Check what insurance you are paying for inside your fund. It depends on your own situation, but with independen­t kids (and I suspect you have paid off your mortgage), you may need less insurance. Remember, it does get more expensive as we age.

It really does depend on your risk profile and the sleep-at-night test, but I hope to be around for a while, so my super is still pretty much growth. With the All Accumulati­on Index (that is our share index plus any dividends) up some 29% in the past financial year, it was a great year for growth funds, but of course they could easily go backwards next year.

The great news is that inside your existing funds you can hold the type of assets you want. You mention Trilogy, which is a well-regarded property manager. You could certainly hold incomeprod­ucing property assets in your current funds if you wanted to. Big super managers will have property in all their broad investment options and most will allow you to select a property option if you wish. This, I think, is the big issue in running your own SMSF or sticking with a big, low-cost super fund. An SMSF will have set-up costs, annual tax lodgement costs and all the usual running costs associated with your own legal structure. I reckon mine costs all up about $3000 a year. This is why it is generally said that you need more than $300,000 in your own fund. Personally, I’d hate to pay 1% of my fund in costs each year, so I would suggest double that. There are plenty of big funds that will manage your money for under 0.5%.

Where an SMSF works is when you are actively managing it. This could be investment property, direct shares or private equity. But what I don’t like is people setting up an SMSF, paying big costs for that and then placing the money with managers who charge more fees!

What I would like you to do is to look at the funds you have now. Review performanc­e, fees and your insurance. You should look at a couple of the big funds such as Australian­Super and Hostplus and see if their options may suit you in terms of conservati­ve income, but at a very low cost.

As you can tell, I am more than happy for you to start an SMSF, but I want you to get value for the costs you pay and I am far from convinced that for a conservati­ve investor the value is there.
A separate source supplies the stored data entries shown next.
-- ==== Sys2Proof/Machine/Surveyor.lean ====
section
/-!
DEFINITION. The Surveyor judges records: what is malformed (R288, R291), acceptance and its effects (R290, R297, R298), and how an
accepted version enters the state machine (R295, R296).
-/

namespace Sys2Proof.Machine

/-! ## Bodies (R291) -/

/-- R291: offset and bytes of every field of a body. -/
def bodyFields : Nat → List (Nat × Nat)
  | 1 => [(0, 1), (1, 1), (2, 2), (8, 8), (0x10, 8), (0x18, 8), (0x20, 8), (0x28, 4), (0x30, 160)]
  | 2 => [(0, 8), (8, 8), (0x10, 1)]
  | 3 => [(0, 4), (8, 8), (0x10, 8), (0x18, 8), (0x20, 1), (0x21, 1)]
  | 4 => [(0, 4), (4, 1), (5, 1), (6, 2), (8, 4), (0x10, 8), (0x18, 8), (0x20, 8), (0x28, 64), (0x68, 64)]
  | 5 => [(0, 0x100), (0x100, 4), (0x104, 1), (0x105, 1), (0x108, 8), (0x110, 8), (0x118, 8)]
  | 6 => [(0, 4), (4, 2), (8, 4), (0xC, 4), (0x10, 4), (0x18, 8)]
  | 7 => [(0, 1), (4, 4), (8, 8)]
  | _ => []

/-- R291: the fields marked F. Of PFLAGS only PROTECTED is not reserved. -/
def fixedFields : Nat → List (Nat × Nat)
  | 1 => [(0, 1), (1, 1), (2, 2), (8, 8), (0x10, 8), (0x18, 8), (0x20, 8), (0x28, 4)]
  | 2 => [(8, 8), (0x10, 1)]
  | 3 => [(0, 4)]
  | 4 => [(0, 4), (4, 1), (8, 4)]
  | 5 => [(0x100, 4)]
  | 6 => [(0, 4), (4, 2), (8, 4), (0xC, 4), (0x18, 8)]
  | 7 => [(0, 1)]
  | _ => []

/-- R288: every reserved byte of a body is 0. -/
def Version.tidy (v : Version) : Bool :=
  v.body.zipIdx.all fun bi => bi.1 == 0 || (bodyFields v.kind).any fun f => f.1 ≤ bi.2 && bi.2 < f.1 + f.2

/-- R291: QMAP. -/
def Version.qmap (v : Version) : BitVec 1280 := BitVec.ofNat 1280 (v.num 0x30 160)

/-- R288: no fixed field differs from the version in effect, and QMAP loses no bit. -/
def Version.keepsFixed (v old : Version) : Bool :=
  (fixedFields v.kind).all (fun f => v.num f.1 f.2 == old.num f.1 f.2) && (v.kind != 1 || (old.qmap &&& v.qmap) == old.qmap)

/-- The bodies a record stands for: that in effect, and that of the step in flight. -/
def Rec.claims (r : Rec) : List Version := r.eff.toList ++ if r.inFlight then r.acc.toList.filter Version.wants else []

/-- R291: no other record of the function holds the same number. -/
def State.alone (s : State) (fn slot : Nat) (v : Version) (off n : Nat) : Bool :=
  !(s.recs.any fun r => r.fn == fn && r.slot != slot && r.claims.any fun w => w.kind == v.kind && w.num off n == v.num off n)

/-- A range lies inside another. -/
def inside (a n b m : Nat) : Bool := decide (b ≤ a) && decide (a + n ≤ b + m)

/-- R2, R291, R357: the limits of a PARTITION body; its memory is device memory, and its control area of 16 MiB begins at DSRPA. -/
def Version.partOk (v : Version) : Bool :=
  let base := v.num 8 8
  let size := v.num 0x10 8
  let len := v.num 0x28 4
  decide (base + size ≤ 180 * 2 ^ 30) && decide (v.num 0 1 < 48) && decide (v.num 1 1 < 48) && decide (v.num 2 2 < 2) && base % 2 ^ 21 == 0 && size % 2 ^ 21 == 0 &&
  v.num 0x18 8 % 2 ^ 22 == 0 && inside (v.num 0x18 8) 0x1000000 base size && v.num 0x20 8 % 64 == 0 &&
  inside (v.num 0x20 8) (64 + 32 * len) base size && ((List.range 11).map fun k => 2 ^ (k + 6)).contains len

/-- R291: the limits of a MAPPING body; a range that leaves the virtual address space is outside them (log 13). -/
def Version.mapOk (v : Version) : Bool :=
  let n := pageBytes (v.num 0x20 1)
  let attr := v.num 0x21 1
  decide (v.num 0x20 1 < 16) && v.num 8 8 % n == 0 && v.num 0x10 8 % n == 0 && decide (v.num 8 8 + v.num 0x10 8 ≤ 2 ^ 56) &&
  decide (attr < 32) && attr % 4 != 3 && (attr / 4 % 2 == 0 || attr % 4 == 1)

/-- R291: the limits of a QUEUE body. -/
def Version.queueOk (v : Version) : Bool :=
  let msize := v.num 8 4
  let cap := v.num 0xC 4
  decide (v.num 4 2 < 4096) && msize % 16 == 0 && decide (16 ≤ msize) && decide (msize ≤ 4096) && decide (1 ≤ cap) && decide (cap ≤ 65536) &&
  decide (1 ≤ v.num 0x10 4) && decide (v.num 0x10 4 ≤ cap) && v.num 0x18 8 % 64 == 0

/-- R291: every body field is within its limits. -/
def State.inLimits (s : State) (fn slot : Nat) (v : Version) : Bool :=
  (v.deps.all fun d => decide (d < 4096)) &&
  match v.kind with
  | 1 => v.partOk && s.alone fn slot v 0 1
  | 2 => v.num 0 8 % 4096 == 0 && decide (v.num 0x10 1 < 2) && (v.num 8 8 == 0 || v.num 0x10 1 == 1)
  | 3 => v.mapOk
  | 4 => decide (v.num 4 1 < 3) && decide (v.num 5 1 < 2) && (v.num 4 1 == 1 || v.num 8 4 == 0)
  | 5 => decide (v.num 0x104 1 < 64) && decide (v.num 0x105 1 < 2) && v.num 0x108 8 % 64 == 0
  | 6 => v.queueOk && s.alone fn slot v 4 2
  | 7 => decide (v.num 0 1 < 64) && s.alone fn slot v 0 1 && !(v.num 0 1 == 0 && v.pres == 2)
  | _ => false

/-- R288: the checks on a version's body beside the object in effect, made at acceptance. A PRESENT version meets them again in APPLYING
(log 53). -/
def State.bodyBad (s : State) (r : Rec) (v : Version) : Bool :=
  (r.eff.any fun old => old.kind != v.kind || !v.keepsFixed old) || !s.inLimits r.fn r.slot v

/-- R288: a snapshot is malformed. -/
def State.malformed (s : State) (r : Rec) (p : Snapshot) : Bool :=
  let v := p.v
  !(v.pres == 1 || v.pres == 2) || p.recid != r.slot || !p.clean || !v.tidy || !(v.flags == 0 || (v.flags == 1 && v.kind == 6)) ||
  ((v.kind == 1) != (r.fn == 0)) || s.bodyBad r v

/-! ## Steps that end (R295) -/

/-- R296: an ABSENT version of a QUEUE or PROGRAM is never superseded. -/
def Version.pinned (v : Version) : Bool := v.pres == 2 && (v.kind == 5 || v.kind == 6)

/-- R298: the columns that a PROGRAM change has killed by its APPLYING. -/
def Rec.killed (r : Rec) (v : Version) : Nat := if v.kind = 5 ∧ r.present = true ∧ r.st = .applying then r.discard else 0

/-- R288, R295: a version fails; with MALFORMED its entry in the fault queue follows. -/
def State.failed (s : State) (r : Rec) (code : Nat) (v : Version) : State :=
  let t := s.outcome { r with st := .failed, due := none, retry := code == mNoResource } code v (r.killed v)
  if code = mMalformed then t.recordFault r.fn cMalformed v.writer else t

/-- R295: a PRESENT version converges. -/
def State.converged (s : State) (r : Rec) (v : Version) (killed : Nat) : State :=
  s.outcome { r with st := .converged, due := none, present := true, eff := some v, converged := v.ver } mConverged v killed

/-- R295: an ABSENT version converges. -/
def State.deleted (s : State) (r : Rec) (v : Version) (discard : Nat) : State :=
  s.outcome { r with st := .converged, due := none, present := false, eff := none, converged := v.ver } mDeleted v discard

/-- R297: a QUEUE object of a record. -/
def State.queueOf (s : State) (fn slot : Nat) : Option Queue := s.obj.queues.find? fun q => q.part + 1 == fn && q.slot == slot

/-- R297: a version that leaves LEN or lowers it converges at once. -/
def State.lenAtOnce (s : State) (r : Rec) (v : Version) : Option Queue :=
  if v.kind = 6 ∧ v.wants = true ∧ s.bodyBad r v = false then (s.queueOf r.fn r.slot).filter fun q => v.num 0x10 4 ≤ q.leneff else none

/-- R295: milestone SUPERSEDED for the versions that were IDLE and never started. -/
def State.supersede (s : State) (fn slot : Nat) (vs : List Version) : State :=
  (vs.filter fun v => !(s.recOf fn slot).acc.any (·.ver == v.ver)).foldl (fun t v => t.note (t.recOf fn slot) mSuperseded v) s

/-- R298: another retirement or change of a record's route is accepted. -/
def Rec.retiring (r : Rec) : Bool := r.waiting.any fun x => x.1.kind == 5 && !x.2

/-- R288, R295: a change of a route that fails, or that a malformed version replaces, gives the route its launches back, unless another one
waits. -/
def State.giveBack (s : State) (r : Rec) : State :=
  { s with obj := s.obj.onRoute (r.fn - 1) r.slot fun q => { q with stopped := r.retiring, deadline := none } }

/-- R288, R295, R296: one accepted version, while no step of its record is in flight: those that were IDLE are superseded but for the pinned
ones, and it fails, converges at once, or enters IDLE. -/
def State.enter (s : State) (fn slot : Nat) (x : Version × Bool) : State :=
  let r := s.recOf fn slot
  let keep := r.waiting.filter (·.1.pinned)
  let t := s.supersede fn slot ((r.waiting.filter (!·.1.pinned)).map (·.1))
  let r := { t.recOf fn slot with waiting := keep, retry := false }
  let idle (r : Rec) : Rec := if keep.isEmpty then r else { r with st := .idle }
  if x.2 then
    let u := (t.failed { r with acc := some x.1, blocked := r.blocked && !keep.isEmpty } mMalformed x.1).giveBack { r with waiting := keep }
    if keep.isEmpty then u else u.putRec (idle (u.recOf fn slot))
  else match if keep.isEmpty then t.lenAtOnce r x.1 else none with
    | some q =>
      let u := t.requeue q.id fun q => { q with leneff := x.1.num 0x10 4 }
      u.converged { r with acc := some x.1, blocked := false } x.1 0
    | none => t.putRec { r with st := .idle, waiting := keep ++ [x] }

/-- R295: a step of a record has ended; the versions that waited for it enter IDLE one after another. -/
def State.stepEnd (s : State) (fn slot : Nat) : State :=
  let r := s.recOf fn slot
  r.waiting.foldl (fun t x => t.enter fn slot x) (if r.waiting.isEmpty then s else s.putRec { r with waiting := [] })

/-! ## Acceptance (R290, R297, R298) -/

/-- R298, R306: a route takes no new column; its waiting batch goes back to the queue, its tasks are freed, and a bounds launch with
no running column ends. -/
def State.stopRoute (s : State) (part slot : Nat) : State :=
  match s.route? part slot with
  | none => s
  | some r =>
    let t := match r.waiting with
      | some b => s.reserveBatch b false
      | none => s
    let u := { t with obj := { t.obj.onRoute part slot fun r => { r with stopped := true, waiting := none } with
        tasks := t.obj.tasks.filter fun k => !(k.part == part && k.prog == slot) } }
    (u.launches.filter fun l => l.part == part && l.prog == slot).foldl (fun t l => t.endLaunch l.id) u

/-- R297: a deletion of the record is in flight or waits. -/
def Rec.leaving (r : Rec) : Bool := (r.inFlight && r.acc.any fun v => v.pres == 2) || r.waiting.any fun x => x.1.pres == 2

/-- R297, R298: what a version that is not malformed does at its acceptance. -/
def State.acceptEffects (s : State) (r : Rec) (v : Version) : State × Rec :=
  let q := s.queueOf r.fn r.slot
  match v.kind with
  | 6 =>
    if v.pres = 2 then
      ({ s with obj := { s.obj with
          queues := updateWhere (fun q => q.part + 1 == r.fn && q.slot == r.slot) (fun q => { q with isOpen := false }) s.obj.queues } },
       { r with closed := true })
    else match q with
      | none => (s, { r with closed := true })
      | some q => (if !r.leaving && v.num 0x10 4 < q.leneff then s.requeue q.id fun q => { q with leneff := v.num 0x10 4 } else s, r)
  | 5 => (s.stopRoute (r.fn - 1) r.slot, r)
  | _ => (s, r)

/-- R290, R295: a snapshot accepted. -/
def State.accept (s : State) (r : Rec) (p : Snapshot) : State :=
  let v := p.v
  let bad := s.malformed r p
  let e := if bad then (s, r) else s.acceptEffects r v
  let r := { e.2 with accepted := v.ver, kind := v.kind, writer := v.writer, frozen := false, judged := v.ver :: r.judged }
  if r.inFlight then e.1.putRec { r with waiting := r.waiting ++ [(v, bad)] } else (e.1.putRec r).enter r.fn r.slot (v, bad)

/-- R290: Judge. -/
def State.judge (s : State) (fn slot : Nat) : State :=
  let p := s.snapshot fn slot
  let r := s.recOf fn slot
  if p.v.ver = r.accepted then s
  else
    let based := if r.frozen then p.v.base == r.accepted else p.v.base + 1 == p.v.ver
    if r.accepted < p.v.ver ∧ p.whole = true ∧ based = true then s.accept r p
    else if r.judged.contains p.v.ver then s
    else (s.recordFault fn cConflict p.v.writer).note { r with frozen := true, judged := p.v.ver :: r.judged } mConflict p.v

/-- SURVEYOR_SCAN (R290). -/
def execSurveyorScan (fn slot : Nat) (s : State) : Host.Outcome State Fault Refusal :=
  if s.fnUp fn && decide (slot < slotsOf fn) && !s.partLeaving fn then .next (s.judge fn slot) else .next s

end Sys2Proof.Machine
end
You also ask about conservati­ve income-type options. Personally, I do love my quality Aussie shares for this. Yes, I get ups and downs with the market, but the 3.5% to 4% income comes to us fully franked with no hassle. Property also does this perfectly well, as do other income-type assets such as bonds and fixed interest. I don’t know Trilogy in any detail, but it has been around for over 20 years and, very importantl­y, its board and executive team have substantia­l experience. What my eye goes straight to is projected returns. If they are very high, this will always indicate a potential scam or bunch of rogues. I see, for example, that Trilogy is showing a bit over 3% as the annualised return on its “Enhanced Income Fund”, which sounds about right. So, I think the big issue for you is whether to go with an SMSF or a big, low-cost fund. This is an important decision, so give it the time and research it deserves. Then I strongly agree with your comment to diversify outside super across income-type funds if these suit your conservati­ve nature and risk profile. Believe me, the higher the potential returns the higher the risk. A bit of thought and research about your money plans as you move closer to retirement will pay off big time when it comes to your financial security and, of course, one of the great joys in life – spoiling the grandkids!